When Michael Crichton was attending Harvard Medical School in the late 1960s, he had a secret life that he kept hidden from his fellow students: To pay his tuition bills, he began writing paperback thrillers in his spare time under two pseudonyms.
He became so adept at cranking out his thrillers that he wrote one in nine days. And before long, as he later put it, “the writing became more interesting to me than the medicine.”
Crichton, the doctor-turned-author of bestselling thrillers such as “The Terminal Man” and “Jurassic Park” and a Hollywood writer and director whose credits include “Westworld” and “Coma,” died in Los Angeles on Tuesday “after a courageous and private battle against cancer,” his family said in a statement. He was 66.
For nearly four decades, the 6-foot-9 writer was a towering presence in the worlds of publishing and filmmaking.
“There was no one like Crichton, because he could both entertain and educate,” Lynn Nesbit, his agent since the late ‘60s, told The Times on Wednesday. “His brilliance was indisputable, and he had a grasp of so many subjects -- from art to science to technology.
“I respected him so much intellectually and as a writer. I loved him. It’s like losing a very good friend as well as a client of so many years.”
Director Steven Spielberg said in a statement Wednesday that “Michael’s talent out-scaled even his own dinosaurs of ‘Jurassic Park.’ He was the greatest at blending science with big theatrical concepts, which is what gave credibility to dinosaurs again walking the earth.”

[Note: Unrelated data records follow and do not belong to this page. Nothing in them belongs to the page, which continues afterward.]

-- ==== Sys2Proof/Certificates/Slice0/Obligations.lean ====
section
/-! DEFINITION. The statements for the provers. Unless a statement says otherwise it is about every state, reached or
not, and every operand; a command's hypotheses are on the state it is sent to and its operands alone. -/

open Sys2Proof Sys2Proof.Machine

/-- A step carries out the command at the front of the queue (00_scope.md). The queue is the model's own, log entry 2.-/
def Obligations.StepRunsFrontCommand : Prop :=
  (∀ (s : State) (c : Instr) (rest : List Instr), s.pending = c :: rest → step s = exec c { s with pending := rest }) ∧
  (∀ s : State, s.pending = [] → step s = .next s)

/-- Every command answers a next state at its instant and leaves the queue alone (00_scope.md, 01_architecture.md). Instants are the model's own, log entry 1.-/
def Obligations.EveryCommandAnswers : Prop :=
  ∀ (c : Instr) (s : State), Answers c s fun s' =>
    s'.now = max s.now c.instant ∧ s'.pending = s.pending ∧ s.free ≤ s'.free

/-- Every step keeps the register file in its canonical form (01_architecture.md, R13). -/
def Obligations.StepKeepsRegisterForm : Prop :=
  ∀ s : State, s.RegsWf → ∃ s', step s = .next s' ∧ s'.RegsWf

/-- The register file after power-up is canonical (18_power_domains_crema.md). -/
def Obligations.ResetRegisterForm : Prop := State.reset.RegsWf

/-- Over any number of steps the root clock never runs back, and a queue of n commands is empty after n steps (02_time_base.md, 00_scope.md). -/
def Obligations.TimeNeverRunsBack : Prop :=
  ∀ (k : Nat) (s : State), ∃ s', Host.Core.run Sys2Proof.core k s = .next s' ∧ s.now ≤ s'.now ∧ s'.pending = s.pending.drop k

/-- A direct write by address is carried out whole or not at all (R10, R14, R473). -/
def Obligations.AddressedWriteJudged : Prop :=
  ∀ (t : Nat) (n : SessIx) (addr : Nat) (value mask : Word) (e : AccEnv) (s : State), s.isOn domMGMT = true →
    (decodeAddr addr = none → Effect (.registerWrite t n addr value mask e) s [] [.mgmt] fun s' =>
      (addr % 4 ≠ 0 ∨ windowOf addr = none → (s'.sess n).status = .badAddr) ∧
      (addr % 4 = 0 → (windowOf addr).isSome = true → (s'.sess n).status = .accessDenied)) ∧
    (∀ x r, decodeAddr addr = some (x, r) → s.isOn (domOfReg x r) = false →
      Effect (.registerWrite t n addr value mask e) s [] [.mgmt] fun s' => (s'.sess n).status = .domainOff) ∧
    (∀ x r, decodeAddr addr = some (x, r) → s.isOn (domOfReg x r) = true → (s.advance t).actVote n r value mask e = none →
      (s.advance t).actSide n r value mask e = none → isLo r = false → isHi r = false →
      (s.allows n r value mask = true →
        Effect (.registerWrite t n addr value mask e) s [r.all] [.mgmt] fun s' =>
          (s'.sess n).status = .ok ∧ s'.word r = (s.advance t).written r value mask) ∧
      (s.allows n r value mask = false →
        Effect (.registerWrite t n addr value mask e) s [] [.mgmt] fun s' =>
          (s'.sess n).status = (s.writeReg n r value mask).1 ∧ (s'.sess n).status ≠ .ok))

/-- What an accepted write leaves in each field, by its access code (R14, R153, R157, R296). -/
def Obligations.AccessCodes : Prop :=
  ∀ (s : State) (x : RegRow) (i j : Nat) (f : FieldRow) (value mask : Word), x ∈ regRows → f ∈ x.fields →
    x.id ≠ R.PWR_WAKE_SET.id →
    let r : Reg := ⟨x.id, i, j⟩
    let old := s.word r
    let now := fieldOf (s.written r value mask) f.lo f.wd
    (f.acc = .ro → now = fieldOf old f.lo f.wd) ∧
    (f.acc = .rw ∨ f.acc = .wo ∨ f.acc = .rwl ∨ f.acc = .rwp →
      now = fieldOf ((old &&& ~~~mask) ||| (value &&& mask)) f.lo f.wd) ∧
    (f.acc = .w1c → now = fieldOf ((old &&& ~~~(value &&& mask)) ||| (old &&& s.keeps r)) f.lo f.wd ∧
      (x.id ≠ (R.CE_SEC_FLAG 0).id → now = fieldOf (old &&& ~~~(value &&& mask)) f.lo f.wd)) ∧
    (f.acc = .w1s → now = 0)

/-- TIME_NOW_LO snapshots TIME_NOW_HI and TIME_NOW_FRAC at one instant (R44). -/
def Obligations.TimeNowSnapshots : Prop :=
  ∀ (t : Nat) (n : SessIx) (s : State), s.isOn domMGMT = true → s.isOn domCLK = true →
    let a := s.advance t
    Effect (.pairLoRead t n (addrOf R.TIME_NOW_LO)) s [] [.mgmt] (fun s' =>
      (s'.sess n).status = .ok ∧ (s'.sess n).value = BitVec.ofNat 32 a.mtNs ∧
      findReg (s'.sess n).snaps R.TIME_NOW_HI = some (BitVec.ofNat 32 (a.mtNs / 2 ^ 32)) ∧
      findReg (s'.sess n).snaps R.TIME_NOW_FRAC = some (BitVec.ofNat 32 (a.mtUnits % 8))) ∧
    (∀ w, findReg (s.sess n).snaps R.TIME_NOW_HI = some w →
      Effect (.pairHiRead t n (addrOf R.TIME_NOW_HI)) s [] [.mgmt] fun s' =>
        (s'.sess n).status = .ok ∧ (s'.sess n).value = w ∧ findReg (s'.sess n).snaps R.TIME_NOW_HI = none ∧
        findReg (s'.sess n).snaps R.TIME_NOW_FRAC = findReg (s.sess n).snaps R.TIME_NOW_FRAC) ∧
    (∀ w, findReg (s.sess n).snaps R.TIME_NOW_FRAC = some w →
      Effect (.timeNowFracRead t n) s [] [.mgmt] fun s' =>
        (s'.sess n).status = .ok ∧ (s'.sess n).value = w ∧ findReg (s'.sess n).snaps R.TIME_NOW_FRAC = none ∧
        findReg (s'.sess n).snaps R.TIME_NOW_HI = findReg (s.sess n).snaps R.TIME_NOW_HI) ∧
    (findReg (s.sess n).snaps R.TIME_NOW_HI = none →
      Effect (.pairHiRead t n (addrOf R.TIME_NOW_HI)) s [] [.mgmt] fun s' =>
        (s'.sess n).value = BitVec.ofNat 32 (a.mtNs / 2 ^ 32) ∧ (s'.sess n).snaps = (s.sess n).snaps) ∧
    (findReg (s.sess n).snaps R.TIME_NOW_FRAC = none →
      Effect (.timeNowFracRead t n) s [] [.mgmt] fun s' =>
        (s'.sess n).value = BitVec.ofNat 32 (a.mtUnits % 8) ∧ (s'.sess n).snaps = (s.sess n).snaps)

/-- A write of a _LO register is held until the _HI register is written (R12, R14). -/
def Obligations.HeldPairWrites : Prop :=
  ∀ (t : Nat) (n : SessIx) (p : Fin 2) (value mask : Word) (s : State), s.isOn domMGMT = true → s.isOn domPBUS = true →
    let lo := R.PB_MAC_LO p
    let hi := R.PB_MAC_HI p
    let all := BitVec.allOnes 32
    (s.allows n lo value mask = true → Effect (.pairLoWrite t n (addrOf lo) value mask) s [] [.mgmt] fun s' =>
      (s'.sess n).status = .ok ∧ findReg (s'.sess n).held lo = some ((s.word lo &&& ~~~mask) ||| (value &&& mask))) ∧
    (s.allows n lo value mask = false → Effect (.pairLoWrite t n (addrOf lo) value mask) s [] [.mgmt] fun s' =>
      (s'.sess n).status ≠ .ok ∧ (s'.sess n).held = (s.sess n).held) ∧
    (∀ v, findReg (s.sess n).held lo = some v →
      (s.allows n lo v all = true → s.allows n hi value mask = true →
        Effect (.pairHiWrite t n (addrOf hi) value mask) s [lo.all, hi.all] [.mgmt] fun s' =>
          (s'.sess n).status = .ok ∧ s'.word lo = s.written lo v all ∧ s'.word hi = s.written hi value mask ∧
          findReg (s'.sess n).held lo = none) ∧
      (s.allows n lo v all = false ∨ s.allows n hi value mask = false →
        Effect (.pairHiWrite t n (addrOf hi) value mask) s [] [.mgmt] fun s' => (s'.sess n).status ≠ .ok)) ∧
    (findReg (s.sess n).held lo = none → s.allows n hi value mask = true →
      Effect (.pairHiWrite t n (addrOf hi) value mask) s [hi.all] [.mgmt] fun s' =>
        (s'.sess n).status = .ok ∧ s'.word hi = s.written hi value mask)

/-- Reference loss, reference return and the two MDLLs (R36, R37, R38, 02_time_base.md). -/
def Obligations.ReferenceLossAndMdll : Prop :=
  ∀ (t : Nat) (s : State), s.works domCLK = true →
    (∀ gap ppb step, 1000 ≤ gap ∨ 50000 < ppb.natAbs → s.get F.CLK_STATUS_REF_ACTIVE ≠ 0 →
      Effect (.refLost t gap ppb step) s
        [F.CLK_STATUS_ACTIVE, F.CLK_STATUS_TAKEOVER, F.CLK_STATUS_REF_ACTIVE, F.CLK_STATUS_REF_LOST, logFld]
        [.clk, .link, .log] fun s' =>
        s'.get F.CLK_STATUS_REF_ACTIVE = 0 ∧ s'.get F.CLK_STATUS_REF_LOST = 1 ∧ s'.get F.CLK_STATUS_TAKEOVER = 1 ∧
        s'.get F.CLK_STATUS_ACTIVE = 1 - s.get F.CLK_STATUS_ACTIVE ∧
        s'.clk.off + s'.clk.slewLeft = (s.advance t).clk.off + (s.advance t).clk.slewLeft ∧
        (s'.clk.off - (s.advance t).clk.off).natAbs ≤ 8 ∧ s.Logs s' [(Ev.REF_LOST, noInst, [])]) ∧
    (∀ good step, 10 * uS ≤ good → s.get F.CLK_CTRL_REF_REVERT = 1 → s.get F.CLK_STATUS_REF_ACTIVE = 0 →
      s.get F.CLK_CTRL_REF_SEL ≠ 0 →
      Effect (.refSwitch t good step) s
        [F.CLK_STATUS_ACTIVE, F.CLK_STATUS_TAKEOVER, F.CLK_STATUS_REF_ACTIVE, logFld] [.clk, .link, .log] fun s' =>
        s'.get F.CLK_STATUS_REF_ACTIVE = s.get F.CLK_CTRL_REF_SEL ∧ s'.get F.CLK_STATUS_TAKEOVER = 1 ∧
        s'.clk.off + s'.clk.slewLeft = (s.advance t).clk.off + (s.advance t).clk.slewLeft ∧
        s.Logs s' [(Ev.REF_SWITCH, noInst, [])]) ∧
    (∀ step, s.flag (s.lockBit false) = true →
      Effect (.mdllTakeover t step) s [s.lockBit true, F.CLK_STATUS_ACTIVE, F.CLK_STATUS_TAKEOVER, logFld]
        [.clk, .link, .log] fun s' =>
        s'.get F.CLK_STATUS_ACTIVE = 1 - s.get F.CLK_STATUS_ACTIVE ∧ s'.get (s.lockBit true) = 0 ∧
        s'.get (s.lockBit false) = 1 ∧ s'.clk.retryAt = some (max s.now t) ∧
        s.Logs s' [(Ev.MDLL_TAKEOVER, noInst, [])]) ∧
    Effect (.mdllStandbyFault t) s [s.lockBit false, logFld] [.clk, .log] (fun s' =>
      s'.get (s.lockBit false) = 0 ∧ s'.clk.off = (s.advance t).clk.off ∧
      s.Logs s' [(Ev.MDLL_STANDBY_FAULT, noInst, [])]) ∧
    (∀ good r, s.clk.retryAt = some r → r + 10 * uS ≤ t →
      Effect (.mdllRetry t good) s [s.lockBit false] [.clk] fun s' =>
        s'.get (s.lockBit false) = b2n good ∧ (s'.clk.retryAt = none ↔ good = true)) ∧
    (∀ second cycles, 4096 ≤ cycles → 2 ≤ s.domState domCLK →
      Effect (.mdllLocked t second cycles) s [if second then F.CLK_STATUS_LOCK_S else F.CLK_STATUS_LOCK_P] [] fun s' =>
        s'.get (if second then F.CLK_STATUS_LOCK_S else F.CLK_STATUS_LOCK_P) = 1)

/-- REF_SEL and clock-output writes of a session (R35, R41, R42, R10). -/
def Obligations.ReferenceAndOutputWrites : Prop :=
  ∀ (t : Nat) (n : SessIx) (s : State), s.isOn domMGMT = true →
    (s.isOn domCLK = true →
      (∀ value mask step, s.allows n R.CLK_CTRL value mask = true →
        let w := s.written R.CLK_CTRL value mask
        (fieldOf w F.CLK_CTRL_REF_SEL.lo F.CLK_CTRL_REF_SEL.wd = s.get F.CLK_CTRL_REF_SEL →
          Effect (.refSelWrite t n value mask step) s [R.CLK_CTRL.all] [.mgmt] fun s' =>
            s'.word R.CLK_CTRL = w ∧ (s'.sess n).status = .ok) ∧
        (fieldOf w F.CLK_CTRL_REF_SEL.lo F.CLK_CTRL_REF_SEL.wd ≠ s.get F.CLK_CTRL_REF_SEL →
          Effect (.refSelWrite t n value mask step) s
            [R.CLK_CTRL.all, F.CLK_STATUS_ACTIVE, F.CLK_STATUS_TAKEOVER, F.CLK_STATUS_REF_ACTIVE, logFld]
            [.mgmt, .clk, .link, .log] fun s' =>
            s'.word R.CLK_CTRL = w ∧ (s'.sess n).status = .ok ∧
            s'.get F.CLK_STATUS_REF_ACTIVE = fieldOf w F.CLK_CTRL_REF_SEL.lo F.CLK_CTRL_REF_SEL.wd ∧
            s.Logs s' [(Ev.REF_SWITCH, noInst, [])])) ∧
      (∀ (k : Fin 4) value mask, s.allows n (R.CLK_OUT_CFG k) value mask = true →
        let w := s.written (R.CLK_OUT_CFG k) value mask
        let asked := masked (s.word (R.CLK_OUT_CFG k)) value mask
        let en := fieldOf asked 19 1
        let same := fieldOf asked 0 18 = fieldOf (s.word (R.CLK_OUT_CFG k)) 0 18
        (s.get (F.CLK_OUT_CFG_EN k) = 0 ∨ en = 0 ∨ same →
          Effect (.clkoutCfgWrite t n k value mask) s [(R.CLK_OUT_CFG k).all] [.mgmt, .clk] fun s' =>
            s'.word (R.CLK_OUT_CFG k) = w ∧ (s'.sess n).status = .ok ∧
            (s.get (F.CLK_OUT_CFG_EN k) = 0 → s'.get (F.CLK_OUT_CFG_EN k) = 1 →
              (s'.clk.outStart.get k).isSome = true ∧ s'.clk.outStop.get k = none) ∧
            (s.get (F.CLK_OUT_CFG_EN k) = 1 → s'.get (F.CLK_OUT_CFG_EN k) = 0 →
              s'.clk.outStart.get k = none ∧ (s'.clk.outStop.get k).isSome = true) ∧
            (s.get (F.CLK_OUT_CFG_EN k) = s'.get (F.CLK_OUT_CFG_EN k) → s'.clk = (s.advance t).clk)) ∧
        (s.get (F.CLK_OUT_CFG_EN k) = 1 → en = 1 → ¬same →
          Effect (.clkoutCfgWrite t n k value mask) s [] [.mgmt] fun s' => (s'.sess n).status = .busy))) ∧
    (s.isOn domCLK = false →
      (∀ value mask step, Effect (.refSelWrite t n value mask step) s [] [.mgmt] fun s' => (s'.sess n).status = .domainOff) ∧
      (∀ k value mask, Effect (.clkoutCfgWrite t n k value mask) s [] [.mgmt] fun s' => (s'.sess n).status = .domainOff))

/-- The UTC offset and the calendar pair of the RTC (R54, R55, R56, R57, R58, R47). -/
def Obligations.CalendarAndUtcWrites : Prop :=
  ∀ (t : Nat) (n : SessIx) (s : State), s.isOn domMGMT = true →
    (s.isOn domCLK = true → ∀ value mask, s.allows n R.TIME_UTC value mask = true →
      (s.get F.TIME_STATUS_STATE = 0 →
        Effect (.timeUtcWrite t n value mask) s [R.TIME_UTC.all] [.mgmt, .clk] fun s' =>
          s'.word R.TIME_UTC = s.written R.TIME_UTC value mask ∧ s'.clk.rtcUtc = s'.getS F.TIME_UTC_UTC_OFFSET ∧
          s'.clk.off = (s.advance t).clk.off ∧ (s'.sess n).status = .ok) ∧
      (s.get F.TIME_STATUS_STATE ≠ 0 →
        Effect (.timeUtcWrite t n value mask) s [] [.mgmt] fun s' => (s'.sess n).status = .busy)) ∧
    Effect (.rtcCalDateRead t n) s [] [.mgmt] (fun s' =>
      (s'.sess n).value = (s.advance t).calDateWord ∧ (s'.sess n).status = .ok ∧
      findReg (s'.sess n).snaps R.RTC_CAL_TIME = some (s.advance t).calTimeWord) ∧
    (s.isOn domCREMA = true → ∀ value mask, s.allows n R.RTC_CAL_DATE value mask = true →
      Effect (.rtcCalDateWrite t n value mask) s [] [.mgmt] fun s' =>
        (s'.sess n).date = some (masked (s.advance t).calDateWord value mask) ∧ (s'.sess n).status = .ok) ∧
    (s.isOn domCREMA = true → ∀ value mask, s.allows n R.RTC_CAL_TIME value mask = true →
      let a := s.advance t
      let named := a.calParse ((s.sess n).date.getD a.calDateWord) (masked a.calTimeWord value mask)
      (s.get F.TIME_STATUS_STATE = 0 → s.anyActive = false →
        (∀ tai, named = some tai →
          Effect (.rtcCalTimeWrite t n value mask) s [F.RTC_STATUS_CAL_VALID, F.RTC_STATUS_RTC_VALID, logFld]
            [.mgmt, .clk, .log] fun s' =>
            s'.rtcUnits = tai * uS ∧ s'.get F.RTC_STATUS_RTC_VALID = 1 ∧
            s'.get F.RTC_STATUS_CAL_VALID = 1 ∧ (s'.sess n).date = none ∧ (s'.sess n).status = .ok ∧
            (s.works domCLK = true → s'.mtUnits = tai * uS ∧ s'.clk.slewLeft = 0 ∧
              s.Logs s' [(Ev.TIME_STEP, noInst, [.w ((((tai * uS : Nat) : Int) - (a.mtUnits : Int)).tdiv 8)]),
                (Ev.RTC_WRITE, noInst, [])]) ∧
            (s.works domCLK = false → s'.clk.off = a.clk.off ∧ s.Logs s' [(Ev.RTC_WRITE, noInst, [])])) ∧
        (named = none → Effect (.rtcCalTimeWrite t n value mask) s [] [.mgmt] fun s' =>
          (s'.sess n).status = .badDate ∧ (s'.sess n).date = none)) ∧
      (s.get F.TIME_STATUS_STATE ≠ 0 ∨ s.anyActive = true →
        Effect (.rtcCalTimeWrite t n value mask) s [] [.mgmt] fun s' => (s'.sess n).status = .busy))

Spielberg, who was a new contract TV director at Universal in the early ‘70s when he first met Crichton and was assigned to show the writer around the lot, described him as “a gentle soul who reserved his flamboyant side for his novels.”
“There is no one in the wings that will ever take his place.”
Crichton was still in Harvard Medical School when he wrote his first bestseller: “The Andromeda Strain,” a fast-paced, scientifically and technologically detailed 1969 thriller about a team of scientists attempting to save mankind from a deadly microorganism brought to earth by a military satellite. It was made into a movie in 1971.
With his success at writing thrillers, Crichton abandoned medicine to become a full-time writer whose novels in the ‘70s and ‘80s included “The Terminal Man,” “The Great Train Robbery,” “Eaters of the Dead,” “Congo” and “Sphere.”
Crichton made his feature film directing debut in 1973 with “Westworld,” which he also wrote, about a fantasy theme park for wealthy vacationers whose fun is spoiled when malfunctioning androids turn deadly.
He directed five other movies in the ‘70s and ‘80s: “Coma,” “The Great Train Robbery,” “Looker,” “Runaway” and “Physical Evidence.”
As a novelist, Crichton came back stronger than ever in the 1990s with bestsellers such as “Jurassic Park,” “Rising Sun,” “Disclosure,” “The Lost World,” “Airframe” and “Timeline.”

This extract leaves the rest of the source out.